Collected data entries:
########################################

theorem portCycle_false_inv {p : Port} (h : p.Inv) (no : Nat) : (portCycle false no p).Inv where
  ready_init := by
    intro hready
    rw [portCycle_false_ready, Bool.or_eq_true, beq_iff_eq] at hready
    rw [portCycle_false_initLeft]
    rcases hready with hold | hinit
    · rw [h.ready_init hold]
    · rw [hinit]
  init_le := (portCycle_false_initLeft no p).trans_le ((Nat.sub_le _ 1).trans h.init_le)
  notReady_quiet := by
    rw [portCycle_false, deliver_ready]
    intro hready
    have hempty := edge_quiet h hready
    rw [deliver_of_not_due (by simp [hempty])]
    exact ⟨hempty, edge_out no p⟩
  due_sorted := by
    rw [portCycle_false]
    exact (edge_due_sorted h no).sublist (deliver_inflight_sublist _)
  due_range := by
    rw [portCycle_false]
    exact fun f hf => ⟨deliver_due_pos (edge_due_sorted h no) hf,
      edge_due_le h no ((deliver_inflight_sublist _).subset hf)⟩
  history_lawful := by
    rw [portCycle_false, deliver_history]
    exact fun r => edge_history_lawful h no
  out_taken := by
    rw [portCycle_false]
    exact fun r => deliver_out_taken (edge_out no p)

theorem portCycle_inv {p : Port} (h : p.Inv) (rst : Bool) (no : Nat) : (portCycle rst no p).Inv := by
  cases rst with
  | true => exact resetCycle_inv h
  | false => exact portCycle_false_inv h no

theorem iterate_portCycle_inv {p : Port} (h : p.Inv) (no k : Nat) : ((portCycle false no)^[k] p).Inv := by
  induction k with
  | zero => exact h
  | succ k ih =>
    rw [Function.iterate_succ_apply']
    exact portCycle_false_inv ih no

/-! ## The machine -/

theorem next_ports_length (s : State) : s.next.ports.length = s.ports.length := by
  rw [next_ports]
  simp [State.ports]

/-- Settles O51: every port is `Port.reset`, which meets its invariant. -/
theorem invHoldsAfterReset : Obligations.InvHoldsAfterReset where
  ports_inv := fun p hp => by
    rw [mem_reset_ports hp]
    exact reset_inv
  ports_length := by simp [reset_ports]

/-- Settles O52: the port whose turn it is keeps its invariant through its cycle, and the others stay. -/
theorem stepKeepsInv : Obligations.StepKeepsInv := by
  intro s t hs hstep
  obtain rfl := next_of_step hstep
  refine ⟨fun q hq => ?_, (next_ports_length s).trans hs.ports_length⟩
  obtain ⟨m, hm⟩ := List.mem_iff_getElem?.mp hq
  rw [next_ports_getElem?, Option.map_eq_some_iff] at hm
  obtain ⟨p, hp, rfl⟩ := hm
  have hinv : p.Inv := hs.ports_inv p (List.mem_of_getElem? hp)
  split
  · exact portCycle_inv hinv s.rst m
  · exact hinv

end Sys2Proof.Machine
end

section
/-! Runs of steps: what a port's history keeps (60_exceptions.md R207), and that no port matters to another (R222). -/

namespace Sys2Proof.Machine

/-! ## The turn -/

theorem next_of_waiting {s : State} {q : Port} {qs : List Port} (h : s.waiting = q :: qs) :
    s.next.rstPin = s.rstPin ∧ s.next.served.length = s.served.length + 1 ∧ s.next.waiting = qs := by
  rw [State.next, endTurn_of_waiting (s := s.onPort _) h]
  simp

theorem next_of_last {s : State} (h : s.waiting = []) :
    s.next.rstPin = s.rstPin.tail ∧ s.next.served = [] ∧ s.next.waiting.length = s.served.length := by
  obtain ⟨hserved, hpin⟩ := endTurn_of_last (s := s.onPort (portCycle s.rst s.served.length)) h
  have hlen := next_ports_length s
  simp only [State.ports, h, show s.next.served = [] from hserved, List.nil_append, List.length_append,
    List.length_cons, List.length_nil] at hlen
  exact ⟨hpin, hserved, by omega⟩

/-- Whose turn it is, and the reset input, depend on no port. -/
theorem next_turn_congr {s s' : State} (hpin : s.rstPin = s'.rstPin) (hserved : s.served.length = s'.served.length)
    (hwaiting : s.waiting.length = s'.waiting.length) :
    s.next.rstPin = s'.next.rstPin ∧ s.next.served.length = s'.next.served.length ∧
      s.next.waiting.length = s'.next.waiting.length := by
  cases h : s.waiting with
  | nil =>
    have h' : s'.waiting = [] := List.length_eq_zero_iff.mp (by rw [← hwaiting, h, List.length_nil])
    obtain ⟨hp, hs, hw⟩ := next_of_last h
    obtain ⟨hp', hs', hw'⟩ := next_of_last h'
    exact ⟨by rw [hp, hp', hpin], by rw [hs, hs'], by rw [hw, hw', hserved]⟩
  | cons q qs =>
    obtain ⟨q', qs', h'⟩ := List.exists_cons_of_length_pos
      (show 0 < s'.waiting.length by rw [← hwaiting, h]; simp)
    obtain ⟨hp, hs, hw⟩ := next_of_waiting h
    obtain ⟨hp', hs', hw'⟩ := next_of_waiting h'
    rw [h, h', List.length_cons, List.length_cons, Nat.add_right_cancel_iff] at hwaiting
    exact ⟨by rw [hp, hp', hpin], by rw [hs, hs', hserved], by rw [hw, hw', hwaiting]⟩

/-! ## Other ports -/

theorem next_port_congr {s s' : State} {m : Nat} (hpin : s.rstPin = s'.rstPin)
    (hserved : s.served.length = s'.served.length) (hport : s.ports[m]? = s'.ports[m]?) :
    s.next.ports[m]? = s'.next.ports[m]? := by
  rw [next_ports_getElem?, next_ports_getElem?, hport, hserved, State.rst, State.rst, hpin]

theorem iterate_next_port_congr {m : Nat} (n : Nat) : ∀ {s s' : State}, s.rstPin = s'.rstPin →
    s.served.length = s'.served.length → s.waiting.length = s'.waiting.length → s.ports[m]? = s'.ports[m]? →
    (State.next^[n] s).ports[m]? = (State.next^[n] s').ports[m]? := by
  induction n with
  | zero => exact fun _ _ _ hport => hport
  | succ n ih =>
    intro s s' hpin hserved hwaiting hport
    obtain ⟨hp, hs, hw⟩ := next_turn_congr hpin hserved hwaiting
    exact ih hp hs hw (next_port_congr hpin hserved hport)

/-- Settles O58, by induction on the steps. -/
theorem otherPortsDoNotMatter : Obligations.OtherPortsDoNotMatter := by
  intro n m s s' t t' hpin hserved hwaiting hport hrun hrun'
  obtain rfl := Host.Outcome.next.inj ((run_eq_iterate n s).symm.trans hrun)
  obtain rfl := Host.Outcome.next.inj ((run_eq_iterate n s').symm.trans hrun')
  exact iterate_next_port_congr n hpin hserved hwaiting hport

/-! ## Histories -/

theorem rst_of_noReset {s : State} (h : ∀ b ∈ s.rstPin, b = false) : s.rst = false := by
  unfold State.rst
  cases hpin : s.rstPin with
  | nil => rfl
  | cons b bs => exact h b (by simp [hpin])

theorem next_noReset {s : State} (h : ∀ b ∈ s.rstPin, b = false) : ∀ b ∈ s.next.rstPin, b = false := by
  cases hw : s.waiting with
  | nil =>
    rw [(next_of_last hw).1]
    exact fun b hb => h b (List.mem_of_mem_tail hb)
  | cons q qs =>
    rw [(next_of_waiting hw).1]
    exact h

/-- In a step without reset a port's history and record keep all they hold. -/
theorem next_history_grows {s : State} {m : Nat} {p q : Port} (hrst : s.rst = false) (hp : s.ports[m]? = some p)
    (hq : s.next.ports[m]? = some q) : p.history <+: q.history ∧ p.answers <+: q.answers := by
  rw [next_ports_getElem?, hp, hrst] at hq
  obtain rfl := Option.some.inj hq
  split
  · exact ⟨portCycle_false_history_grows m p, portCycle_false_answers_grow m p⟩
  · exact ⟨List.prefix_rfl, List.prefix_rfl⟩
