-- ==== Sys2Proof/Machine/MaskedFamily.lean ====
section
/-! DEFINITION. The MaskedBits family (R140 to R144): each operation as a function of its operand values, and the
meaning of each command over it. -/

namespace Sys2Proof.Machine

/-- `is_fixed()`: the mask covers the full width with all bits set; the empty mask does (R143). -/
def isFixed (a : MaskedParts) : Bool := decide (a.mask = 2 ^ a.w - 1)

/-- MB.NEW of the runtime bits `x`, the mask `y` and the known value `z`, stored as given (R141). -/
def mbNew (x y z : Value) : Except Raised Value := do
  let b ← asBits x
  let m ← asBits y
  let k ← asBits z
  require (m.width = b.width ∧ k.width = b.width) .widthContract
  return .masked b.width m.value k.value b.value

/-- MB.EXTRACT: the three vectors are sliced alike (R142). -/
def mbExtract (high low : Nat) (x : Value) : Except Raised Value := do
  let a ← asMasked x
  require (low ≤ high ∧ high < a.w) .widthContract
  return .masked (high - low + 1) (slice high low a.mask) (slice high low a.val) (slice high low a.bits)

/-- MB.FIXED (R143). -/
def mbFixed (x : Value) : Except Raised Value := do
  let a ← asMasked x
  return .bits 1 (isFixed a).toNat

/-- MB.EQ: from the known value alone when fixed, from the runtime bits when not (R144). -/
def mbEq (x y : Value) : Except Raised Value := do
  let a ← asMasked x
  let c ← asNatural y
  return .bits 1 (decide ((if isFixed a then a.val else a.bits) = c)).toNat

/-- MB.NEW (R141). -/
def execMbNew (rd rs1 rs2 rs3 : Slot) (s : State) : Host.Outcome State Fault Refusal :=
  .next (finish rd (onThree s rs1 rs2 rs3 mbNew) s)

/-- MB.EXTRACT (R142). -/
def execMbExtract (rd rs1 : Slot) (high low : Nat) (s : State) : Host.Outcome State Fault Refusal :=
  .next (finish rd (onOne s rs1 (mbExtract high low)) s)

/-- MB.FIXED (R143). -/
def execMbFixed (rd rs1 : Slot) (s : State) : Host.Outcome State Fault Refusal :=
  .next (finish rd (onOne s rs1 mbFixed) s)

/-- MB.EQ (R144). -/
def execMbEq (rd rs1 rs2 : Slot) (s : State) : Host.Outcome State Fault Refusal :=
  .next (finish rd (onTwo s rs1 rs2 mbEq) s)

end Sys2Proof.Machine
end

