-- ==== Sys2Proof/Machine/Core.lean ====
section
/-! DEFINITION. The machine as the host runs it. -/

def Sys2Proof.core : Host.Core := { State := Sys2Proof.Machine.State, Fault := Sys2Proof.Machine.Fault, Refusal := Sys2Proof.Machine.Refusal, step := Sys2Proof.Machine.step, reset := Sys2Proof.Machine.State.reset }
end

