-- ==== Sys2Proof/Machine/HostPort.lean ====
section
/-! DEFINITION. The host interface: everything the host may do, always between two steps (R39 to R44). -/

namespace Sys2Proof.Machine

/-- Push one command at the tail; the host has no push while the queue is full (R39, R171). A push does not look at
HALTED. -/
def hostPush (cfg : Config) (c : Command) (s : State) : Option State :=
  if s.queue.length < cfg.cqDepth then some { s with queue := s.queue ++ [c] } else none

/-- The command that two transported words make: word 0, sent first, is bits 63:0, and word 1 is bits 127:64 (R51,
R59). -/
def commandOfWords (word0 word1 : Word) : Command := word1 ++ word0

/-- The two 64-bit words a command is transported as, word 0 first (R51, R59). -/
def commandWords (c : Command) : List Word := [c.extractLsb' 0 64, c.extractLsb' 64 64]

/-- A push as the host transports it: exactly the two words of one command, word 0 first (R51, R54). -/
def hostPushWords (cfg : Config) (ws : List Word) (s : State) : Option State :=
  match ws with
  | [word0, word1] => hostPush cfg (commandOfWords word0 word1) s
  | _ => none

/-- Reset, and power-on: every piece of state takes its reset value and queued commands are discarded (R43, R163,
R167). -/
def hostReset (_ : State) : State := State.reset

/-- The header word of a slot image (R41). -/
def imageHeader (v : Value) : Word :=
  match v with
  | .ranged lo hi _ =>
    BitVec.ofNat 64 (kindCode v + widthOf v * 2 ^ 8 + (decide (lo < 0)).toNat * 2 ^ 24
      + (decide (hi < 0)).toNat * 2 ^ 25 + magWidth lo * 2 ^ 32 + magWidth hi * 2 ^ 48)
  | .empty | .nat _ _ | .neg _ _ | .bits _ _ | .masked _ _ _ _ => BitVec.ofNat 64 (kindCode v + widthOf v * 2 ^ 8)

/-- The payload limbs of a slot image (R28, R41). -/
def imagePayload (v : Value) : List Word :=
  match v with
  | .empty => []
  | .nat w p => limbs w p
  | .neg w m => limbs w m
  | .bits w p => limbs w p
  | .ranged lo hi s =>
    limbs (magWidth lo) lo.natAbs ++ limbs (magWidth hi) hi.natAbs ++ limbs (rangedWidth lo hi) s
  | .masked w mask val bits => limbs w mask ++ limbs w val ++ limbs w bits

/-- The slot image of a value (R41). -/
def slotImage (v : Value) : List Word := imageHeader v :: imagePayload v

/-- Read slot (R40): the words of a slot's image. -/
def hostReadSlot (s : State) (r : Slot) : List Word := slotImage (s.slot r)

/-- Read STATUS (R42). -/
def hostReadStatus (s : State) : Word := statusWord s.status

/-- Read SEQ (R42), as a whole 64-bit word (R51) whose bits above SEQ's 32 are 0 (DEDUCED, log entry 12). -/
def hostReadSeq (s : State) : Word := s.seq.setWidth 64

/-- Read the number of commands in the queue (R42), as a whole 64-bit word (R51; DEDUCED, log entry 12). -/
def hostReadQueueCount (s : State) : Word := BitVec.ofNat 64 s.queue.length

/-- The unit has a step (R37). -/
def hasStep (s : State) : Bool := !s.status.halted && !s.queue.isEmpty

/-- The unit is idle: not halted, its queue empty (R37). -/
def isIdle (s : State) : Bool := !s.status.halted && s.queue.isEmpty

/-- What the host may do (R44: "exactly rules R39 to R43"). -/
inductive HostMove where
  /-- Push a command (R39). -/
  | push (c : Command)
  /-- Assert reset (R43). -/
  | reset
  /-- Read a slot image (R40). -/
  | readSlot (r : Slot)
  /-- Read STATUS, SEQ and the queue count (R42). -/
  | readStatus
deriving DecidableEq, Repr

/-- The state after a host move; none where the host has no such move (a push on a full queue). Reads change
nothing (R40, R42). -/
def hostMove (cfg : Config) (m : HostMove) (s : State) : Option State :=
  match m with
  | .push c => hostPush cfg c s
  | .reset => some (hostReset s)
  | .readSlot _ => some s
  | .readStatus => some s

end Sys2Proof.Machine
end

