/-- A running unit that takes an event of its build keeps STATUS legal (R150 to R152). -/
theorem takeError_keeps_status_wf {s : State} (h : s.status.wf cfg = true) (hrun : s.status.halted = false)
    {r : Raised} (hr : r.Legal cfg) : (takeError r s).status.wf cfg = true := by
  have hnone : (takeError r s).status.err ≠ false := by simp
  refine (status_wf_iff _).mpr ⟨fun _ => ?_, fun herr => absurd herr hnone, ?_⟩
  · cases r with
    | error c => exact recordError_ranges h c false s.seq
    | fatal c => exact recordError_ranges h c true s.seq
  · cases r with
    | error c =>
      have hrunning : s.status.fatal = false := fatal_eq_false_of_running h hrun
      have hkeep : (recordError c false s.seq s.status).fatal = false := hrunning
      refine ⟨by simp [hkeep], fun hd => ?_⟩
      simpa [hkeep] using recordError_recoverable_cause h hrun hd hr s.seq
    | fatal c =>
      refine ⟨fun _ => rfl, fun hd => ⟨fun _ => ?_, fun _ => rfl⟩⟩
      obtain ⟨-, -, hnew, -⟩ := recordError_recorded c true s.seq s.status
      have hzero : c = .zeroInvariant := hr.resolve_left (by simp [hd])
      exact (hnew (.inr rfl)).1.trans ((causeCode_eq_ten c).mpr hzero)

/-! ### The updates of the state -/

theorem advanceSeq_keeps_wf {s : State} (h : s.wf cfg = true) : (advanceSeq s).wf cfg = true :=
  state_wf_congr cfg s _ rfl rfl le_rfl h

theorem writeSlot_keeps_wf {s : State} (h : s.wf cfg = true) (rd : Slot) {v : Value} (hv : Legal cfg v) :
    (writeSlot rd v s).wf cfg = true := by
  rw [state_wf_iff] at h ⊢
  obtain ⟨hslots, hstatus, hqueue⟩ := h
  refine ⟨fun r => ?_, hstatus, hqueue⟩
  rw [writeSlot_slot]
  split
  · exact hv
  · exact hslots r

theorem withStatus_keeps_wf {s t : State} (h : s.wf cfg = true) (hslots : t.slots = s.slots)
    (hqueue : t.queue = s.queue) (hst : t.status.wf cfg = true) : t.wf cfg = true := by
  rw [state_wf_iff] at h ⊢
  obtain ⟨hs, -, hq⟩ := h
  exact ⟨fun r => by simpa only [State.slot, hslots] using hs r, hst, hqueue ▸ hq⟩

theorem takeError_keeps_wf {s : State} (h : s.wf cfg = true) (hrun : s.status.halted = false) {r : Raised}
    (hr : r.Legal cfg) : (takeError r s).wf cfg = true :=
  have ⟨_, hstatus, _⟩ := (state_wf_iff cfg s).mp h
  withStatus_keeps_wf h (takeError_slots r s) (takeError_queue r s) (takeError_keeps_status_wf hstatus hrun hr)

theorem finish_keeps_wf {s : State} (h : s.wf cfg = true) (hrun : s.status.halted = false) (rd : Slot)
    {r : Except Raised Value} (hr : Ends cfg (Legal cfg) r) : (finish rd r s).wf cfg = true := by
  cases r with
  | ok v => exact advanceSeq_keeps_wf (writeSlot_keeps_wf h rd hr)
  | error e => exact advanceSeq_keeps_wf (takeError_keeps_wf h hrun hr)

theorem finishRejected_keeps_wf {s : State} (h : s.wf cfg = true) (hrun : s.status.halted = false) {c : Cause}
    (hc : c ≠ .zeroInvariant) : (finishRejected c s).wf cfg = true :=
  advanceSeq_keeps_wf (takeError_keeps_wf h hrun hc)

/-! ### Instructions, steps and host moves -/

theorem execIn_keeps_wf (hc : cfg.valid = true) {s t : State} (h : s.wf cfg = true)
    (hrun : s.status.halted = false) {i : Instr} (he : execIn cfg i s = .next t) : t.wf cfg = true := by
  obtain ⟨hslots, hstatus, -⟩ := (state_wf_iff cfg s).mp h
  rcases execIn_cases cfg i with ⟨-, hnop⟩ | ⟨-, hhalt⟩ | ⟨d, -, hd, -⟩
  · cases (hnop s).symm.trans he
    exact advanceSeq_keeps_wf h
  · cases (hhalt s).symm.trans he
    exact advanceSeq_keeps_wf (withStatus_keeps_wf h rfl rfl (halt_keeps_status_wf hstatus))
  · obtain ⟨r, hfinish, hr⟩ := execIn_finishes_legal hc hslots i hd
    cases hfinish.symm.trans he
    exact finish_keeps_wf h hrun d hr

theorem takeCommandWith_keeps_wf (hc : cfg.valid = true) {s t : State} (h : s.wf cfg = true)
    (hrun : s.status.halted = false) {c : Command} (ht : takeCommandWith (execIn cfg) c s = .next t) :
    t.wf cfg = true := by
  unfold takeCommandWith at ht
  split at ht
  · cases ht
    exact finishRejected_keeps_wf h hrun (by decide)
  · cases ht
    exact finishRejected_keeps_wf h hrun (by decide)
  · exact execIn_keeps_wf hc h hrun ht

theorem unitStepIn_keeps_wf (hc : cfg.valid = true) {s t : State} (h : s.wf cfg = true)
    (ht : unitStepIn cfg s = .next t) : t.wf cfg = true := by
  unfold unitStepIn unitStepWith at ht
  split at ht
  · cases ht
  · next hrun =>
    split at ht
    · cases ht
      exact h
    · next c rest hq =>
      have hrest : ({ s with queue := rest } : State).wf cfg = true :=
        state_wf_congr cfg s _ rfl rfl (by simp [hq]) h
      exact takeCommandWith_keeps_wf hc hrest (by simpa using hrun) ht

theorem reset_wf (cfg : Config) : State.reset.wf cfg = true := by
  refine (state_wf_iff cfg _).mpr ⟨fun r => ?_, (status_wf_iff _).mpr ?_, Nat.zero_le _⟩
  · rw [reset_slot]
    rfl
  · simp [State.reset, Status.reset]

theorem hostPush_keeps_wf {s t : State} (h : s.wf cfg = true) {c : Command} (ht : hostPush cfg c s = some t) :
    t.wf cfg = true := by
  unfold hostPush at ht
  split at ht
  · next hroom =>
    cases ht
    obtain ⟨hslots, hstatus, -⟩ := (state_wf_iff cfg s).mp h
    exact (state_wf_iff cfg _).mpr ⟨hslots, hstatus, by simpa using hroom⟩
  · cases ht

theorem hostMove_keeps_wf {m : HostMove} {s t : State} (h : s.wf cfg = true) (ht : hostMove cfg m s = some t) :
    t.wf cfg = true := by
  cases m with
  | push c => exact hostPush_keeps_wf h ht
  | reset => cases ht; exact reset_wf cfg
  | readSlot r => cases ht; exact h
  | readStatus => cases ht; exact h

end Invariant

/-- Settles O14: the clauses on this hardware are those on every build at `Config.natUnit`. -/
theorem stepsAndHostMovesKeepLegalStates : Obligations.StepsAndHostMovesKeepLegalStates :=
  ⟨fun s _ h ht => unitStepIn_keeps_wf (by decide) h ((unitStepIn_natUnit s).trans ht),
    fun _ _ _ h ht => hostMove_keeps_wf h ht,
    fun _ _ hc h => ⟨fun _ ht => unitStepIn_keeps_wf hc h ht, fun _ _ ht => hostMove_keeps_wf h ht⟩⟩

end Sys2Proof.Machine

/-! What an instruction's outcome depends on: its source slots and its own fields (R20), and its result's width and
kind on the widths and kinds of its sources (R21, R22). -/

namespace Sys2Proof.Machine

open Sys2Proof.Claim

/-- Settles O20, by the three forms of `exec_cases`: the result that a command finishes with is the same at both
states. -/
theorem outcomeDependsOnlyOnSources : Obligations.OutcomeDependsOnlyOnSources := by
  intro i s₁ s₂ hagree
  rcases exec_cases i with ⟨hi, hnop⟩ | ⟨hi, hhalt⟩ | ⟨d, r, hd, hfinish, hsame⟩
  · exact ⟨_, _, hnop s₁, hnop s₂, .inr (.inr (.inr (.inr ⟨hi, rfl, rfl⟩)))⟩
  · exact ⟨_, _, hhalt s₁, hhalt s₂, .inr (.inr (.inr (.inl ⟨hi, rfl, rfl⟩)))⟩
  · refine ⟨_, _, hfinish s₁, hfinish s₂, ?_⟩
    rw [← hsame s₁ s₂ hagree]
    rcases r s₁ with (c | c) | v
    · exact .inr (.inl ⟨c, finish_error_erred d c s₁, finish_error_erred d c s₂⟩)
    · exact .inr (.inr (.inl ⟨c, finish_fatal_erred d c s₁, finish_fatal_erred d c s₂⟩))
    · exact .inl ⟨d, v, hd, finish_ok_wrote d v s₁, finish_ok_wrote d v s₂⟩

########################################

Above are the records. Print exactly, and only, the lines from the line with "exact ⟨by rw [hp, hp', hpin], by rw [hs, hs'], by" to the line with "[hw, hw', hwaiting]⟩", both inclusive.

    exact ⟨by rw [hp, hp', hpin], by rw [hs, hs'], by rw [hw, hw', hserved]⟩
  | cons q qs =>
    obtain ⟨q', qs', h'⟩ := List.exists_cons_of_length_pos
      (show 0 < s'.waiting.length by rw [← hwaiting, h]; simp)
    obtain ⟨hp, hs, hw⟩ := next_of_waiting h
    obtain ⟨hp', hs', hw'⟩ := next_of_waiting h'
    rw [h, h', List.length_cons, List.length_cons, Nat.add_right_cancel_iff] at hwaiting
    exact ⟨by rw [hp, hp', hpin], by rw [hs, hs', hserved], by rw [hw, hw', hwaiting]⟩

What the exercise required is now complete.